- Work request: Reproduce every record below exactly as it appears.

- Record excerpts:
/-- The talkers of a set that an anchor sent (R411): those already talking keep their times. -/
def State.talkersFrom (s : State) (conf : Nat) (ids : List Nat) : List Talker :=
  ids.map fun i => ((s.talkersOf conf).find? fun t => t.id == i).getD ⟨i, s.cycle, s.cycle, 127⟩

/-- A module tells its anchor its loudest legs, and an anchor tells the set to its members, each mix frame (R408, R411). -/
def State.tellTalkers (s : State) (conf : Nat) (act : List (Nat × Nat)) : State :=
  let mine := (inOrder act.length (act.filter fun a => s.isLocal a.1)).take 8
  if s.roleOf conf = 2 then
    match s.trunkTo (s.anchorOf conf) with
    | some t => s.tellControl t 2 conf (mine.flatMap fun a => [a.1 % 16384, a.2])
    | none => s
  else if s.roleOf conf = 1 then
    let c := s.cascade conf
    let rest := c.members.filter fun m => m != s.get R.TRK_MODULE_INDEX && !c.lost.contains m
    rest.foldl (fun (s : State) m => match s.trunkTo m with | some t => s.tellControl t 3 conf ((s.talkersOf conf).map Talker.id) | none => s) s
  else s

/-- TALKER_SET_UPDATE (R271, R411): once each mix frame. An anchor chooses over every module's reports, a MEMBER takes its anchor's
latest set, and any other module chooses for itself. -/
def execTalkerSetUpdate (conf : Fin 4096) (reports : List LevelReport) (s : State) : Result :=
  if SMap.get 0 s.mxm.talkedAt conf = s.mxm.began then .next s
  else
    let s := s.withMxm fun m => { m with talkedAt := SMap.set 0 m.talkedAt conf m.began }
    let act := s.activeLegs reports
    if s.roleOf conf = 2 then
      let c := s.cascade conf
      let due := if c.setAt < s.mxm.began then c.setDue else none
      let ts := match due with | some ids => s.talkersFrom conf ids | none => s.talkersOf conf
      let s := if due.isSome then s.setCascade conf { c with setDue := none } else s
      .next ((s.setTalkers conf ts act).tellTalkers conf act)
    else
      let all := if s.roleOf conf = 1 then act ++ (s.cascade conf).reports.flatMap Prod.snd else act
      .next ((s.setTalkers conf (s.nextTalkers conf reports all) act).tellTalkers conf act)

/-! ### Jitter buffers (R269) -/

/-- Insert into a rising list. -/
def insertRising (x : Nat) : List Nat → List Nat
  | [] => [x]
  | y :: l => if x ≤ y then x :: y :: l else y :: insertRising x l

/-- The 95th percentile of values: the least of them that 95% do not exceed. -/
def percentile95 (l : List Nat) : Nat :=
  let r := l.foldr insertRising []
  r.getD (ceilDiv (95 * r.length) 100 - 1) 0

/-- JB_TARGET_UPDATE (R269): once a second, J95 of the last 2 s plus P, within JB_MIN_MS and JB_MAX_MS. Times are in ms. -/
def execJbTargetUpdate (leg : Fin 16384) (transit : List Nat) (ptime : Nat) (s : State) : Result :=
  let due := match SMap.find? s.mxm.jbAt leg with | some c => s.passed c secCycles | none => true
  if s.legLimit ≤ leg || !due then .next s
  else
    let lo := s.obj 0x602004 leg 20
    let hi := s.obj 0x602005 leg 200
    let s := s.withMxm fun m => { m with jbAt := SMap.insert m.jbAt leg s.cycle }
    .next (s.setObj 0x602006 leg 40 (clampTo lo hi (percentile95 transit + ptime)))

/-! ### Admitting and removing a talker (R285, R286, R288) -/

/-- The routes and the receiver state of a leg that moves between streams (R285 step 5, R286): ROUTE_COMMIT of each, then
STATE_WRITE. -/
def State.moveLeg (s : State) (routes : List (Nat × Nat)) (rstate : Nat) (rbytes : List Byte) : State :=
  let s := routes.foldl (fun (s : State) r => (s.routeCommit r.1 r.2).1) s
  (s.changeSelect rstate (some rbytes) 0 false).1

/-- TALKER_ADMIT (R285): the MINUS set of the talker's own bus, the listener bus with its source added, the encode's task, the swap of
both at frame F, and the leg's move. Nothing happens where a set or the swap is refused. -/
def execTalkerAdmit (leg : Fin 16384) (source : Fin 1536) (listener own : Fin 4096) (frame tag : Nat) (encode : List Byte)
    (routes : List (Nat × Nat)) (rstate : Nat) (rbytes : List Byte) (s : State) : Result :=
  let p := s.shadowSet listener
  let entries := (setEntries p).filter fun e => e.1 != source.val
  let gain := s.obj 0x602002 leg 16384
  let withSource := patch p 1 ([BitVec.ofNat 8 (entries.length + 1)])
  let withSource := patch withSource 0x20 ((entries ++ [(source.val, gain)]).flatMap fun e => leBytes 2 e.1 ++ leBytes 2 e.2)
  let (t, r1) := s.storeSet own (makeSet 2 listener (setField p 4 2) 0 [(source.val, 0)])
  let (t, r2) := t.storeSet listener withSource
  let (t, r3, _) := t.commitGroup 2 [listener.val, own.val] (tag % 65536) (some (frame % 2 ^ 32, 0))
  if s.legLimit ≤ leg || r1 != 0 || r2 != 0 || r3 != 0 then .next s
  else
    let t := (t.createTask encode).1
    let t := t.withFw fun y => { y with sources := SMap.set none y.sources leg (some source.val), ownBus := SMap.set none y.ownBus leg (some own.val) }
    .next (t.moveLeg routes rstate rbytes)

/-- TALKER_REMOVE (R286): first the listener bus alone is committed with the source removed; once its steps are done, the leg moves
back, the own bus is set to OFF, and its encode ends. -/
def execTalkerRemove (leg : Fin 16384) (source : Fin 1536) (listener own : Fin 4096) (tag : Nat) (routes : List (Nat × Nat))
    (rstate : Nat) (rbytes : List Byte) (s : State) : Result :=
  let p := s.shadowSet listener
  if s.legLimit ≤ leg then .next s
  else if (setEntries p).any fun e => e.1 == source.val then
    let entries := (setEntries p).filter fun e => e.1 != source.val
    let d := patch (patch p 1 [BitVec.ofNat 8 entries.length]) 0x20 (entries.flatMap fun e => leBytes 2 e.1 ++ leBytes 2 e.2)
    let (t, r1) := s.storeSet listener d
    let (t, r2, _) := t.commitGroup 1 [listener.val] (tag % 65536) none
    .next (if r1 != 0 || r2 != 0 then s else t)
  else if s.swapPending listener || !(s.bus listener).steps.isEmpty then .next s
  else
    let t := s.moveLeg routes rstate rbytes
    let t := t.withFw fun y => { y with sources := SMap.set none y.sources leg none, ownBus := SMap.set none y.ownBus leg none }
    let (t, r1) := t.storeSet own blankSet
    .next (if r1 != 0 then t else (t.commitGroup 1 [own.val] (tag % 65536) none).1)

- Response:
/-- The talkers of a set that an anchor sent (R411): those already talking keep their times. -/
def State.talkersFrom (s : State) (conf : Nat) (ids : List Nat) : List Talker :=
  ids.map fun i => ((s.talkersOf conf).find? fun t => t.id == i).getD ⟨i, s.cycle, s.cycle, 127⟩

/-- A module tells its anchor its loudest legs, and an anchor tells the set to its members, each mix frame (R408, R411). -/
def State.tellTalkers (s : State) (conf : Nat) (act : List (Nat × Nat)) : State :=
  let mine := (inOrder act.length (act.filter fun a => s.isLocal a.1)).take 8
  if s.roleOf conf = 2 then
    match s.trunkTo (s.anchorOf conf) with
    | some t => s.tellControl t 2 conf (mine.flatMap fun a => [a.1 % 16384, a.2])
    | none => s
  else if s.roleOf conf = 1 then
    let c := s.cascade conf
    let rest := c.members.filter fun m => m != s.get R.TRK_MODULE_INDEX && !c.lost.contains m
    rest.foldl (fun (s : State) m => match s.trunkTo m with | some t => s.tellControl t 3 conf ((s.talkersOf conf).map Talker.id) | none => s) s
  else s

/-- TALKER_SET_UPDATE (R271, R411): once each mix frame. An anchor chooses over every module's reports, a MEMBER takes its anchor's
latest set, and any other module chooses for itself. -/
def execTalkerSetUpdate (conf : Fin 4096) (reports : List LevelReport) (s : State) : Result :=
  if SMap.get 0 s.mxm.talkedAt conf = s.mxm.began then .next s
  else
    let s := s.withMxm fun m => { m with talkedAt := SMap.set 0 m.talkedAt conf m.began }
    let act := s.activeLegs reports
    if s.roleOf conf = 2 then
      let c := s.cascade conf
      let due := if c.setAt < s.mxm.began then c.setDue else none
      let ts := match due with | some ids => s.talkersFrom conf ids | none => s.talkersOf conf
      let s := if due.isSome then s.setCascade conf { c with setDue := none } else s
      .next ((s.setTalkers conf ts act).tellTalkers conf act)
    else
      let all := if s.roleOf conf = 1 then act ++ (s.cascade conf).reports.flatMap Prod.snd else act
      .next ((s.setTalkers conf (s.nextTalkers conf reports all) act).tellTalkers conf act)

/-! ### Jitter buffers (R269) -/

/-- Insert into a rising list. -/
def insertRising (x : Nat) : List Nat → List Nat
  | [] => [x]
  | y :: l => if x ≤ y then x :: y :: l else y :: insertRising x l

/-- The 95th percentile of values: the least of them that 95% do not exceed. -/
def percentile95 (l : List Nat) : Nat :=
  let r := l.foldr insertRising []
  r.getD (ceilDiv (95 * r.length) 100 - 1) 0

/-- JB_TARGET_UPDATE (R269): once a second, J95 of the last 2 s plus P, within JB_MIN_MS and JB_MAX_MS. Times are in ms. -/
def execJbTargetUpdate (leg : Fin 16384) (transit : List Nat) (ptime : Nat) (s : State) : Result :=
  let due := match SMap.find? s.mxm.jbAt leg with | some c => s.passed c secCycles | none => true
  if s.legLimit ≤ leg || !due then .next s
  else
    let lo := s.obj 0x602004 leg 20
    let hi := s.obj 0x602005 leg 200
    let s := s.withMxm fun m => { m with jbAt := SMap.insert m.jbAt leg s.cycle }
    .next (s.setObj 0x602006 leg 40 (clampTo lo hi (percentile95 transit + ptime)))

/-! ### Admitting and removing a talker (R285, R286, R288) -/

/-- The routes and the receiver state of a leg that moves between streams (R285 step 5, R286): ROUTE_COMMIT of each, then
STATE_WRITE. -/
def State.moveLeg (s : State) (routes : List (Nat × Nat)) (rstate : Nat) (rbytes : List Byte) : State :=
  let s := routes.foldl (fun (s : State) r => (s.routeCommit r.1 r.2).1) s
  (s.changeSelect rstate (some rbytes) 0 false).1

/-- TALKER_ADMIT (R285): the MINUS set of the talker's own bus, the listener bus with its source added, the encode's task, the swap of
both at frame F, and the leg's move. Nothing happens where a set or the swap is refused. -/
def execTalkerAdmit (leg : Fin 16384) (source : Fin 1536) (listener own : Fin 4096) (frame tag : Nat) (encode : List Byte)
    (routes : List (Nat × Nat)) (rstate : Nat) (rbytes : List Byte) (s : State) : Result :=
  let p := s.shadowSet listener
  let entries := (setEntries p).filter fun e => e.1 != source.val
  let gain := s.obj 0x602002 leg 16384
  let withSource := patch p 1 ([BitVec.ofNat 8 (entries.length + 1)])
  let withSource := patch withSource 0x20 ((entries ++ [(source.val, gain)]).flatMap fun e => leBytes 2 e.1 ++ leBytes 2 e.2)
  let (t, r1) := s.storeSet own (makeSet 2 listener (setField p 4 2) 0 [(source.val, 0)])
  let (t, r2) := t.storeSet listener withSource
  let (t, r3, _) := t.commitGroup 2 [listener.val, own.val] (tag % 65536) (some (frame % 2 ^ 32, 0))
  if s.legLimit ≤ leg || r1 != 0 || r2 != 0 || r3 != 0 then .next s
  else
    let t := (t.createTask encode).1
    let t := t.withFw fun y => { y with sources := SMap.set none y.sources leg (some source.val), ownBus := SMap.set none y.ownBus leg (some own.val) }
    .next (t.moveLeg routes rstate rbytes)

/-- TALKER_REMOVE (R286): first the listener bus alone is committed with the source removed; once its steps are done, the leg moves
back, the own bus is set to OFF, and its encode ends. -/
def execTalkerRemove (leg : Fin 16384) (source : Fin 1536) (listener own : Fin 4096) (tag : Nat) (routes : List (Nat × Nat))
    (rstate : Nat) (rbytes : List Byte) (s : State) : Result :=
  let p := s.shadowSet listener
  if s.legLimit ≤ leg then .next s
  else if (setEntries p).any fun e => e.1 == source.val then
    let entries := (setEntries p).filter fun e => e.1 != source.val
    let d := patch (patch p 1 [BitVec.ofNat 8 entries.length]) 0x20 (entries.flatMap fun e => leBytes 2 e.1 ++ leBytes 2 e.2)
    let (t, r1) := s.storeSet listener d
    let (t, r2, _) := t.commitGroup 1 [listener.val] (tag % 65536) none
    .next (if r1 != 0 || r2 != 0 then s else t)
  else if s.swapPending listener || !(s.bus listener).steps.isEmpty then .next s
  else
    let t := s.moveLeg routes rstate rbytes
    let t := t.withFw fun y => { y with sources := SMap.set none y.sources leg none, ownBus := SMap.set none y.ownBus leg none }
    let (t, r1) := t.storeSet own blankSet
    .next (if r1 != 0 then t else (t.commitGroup 1 [own.val] (tag % 65536) none).1)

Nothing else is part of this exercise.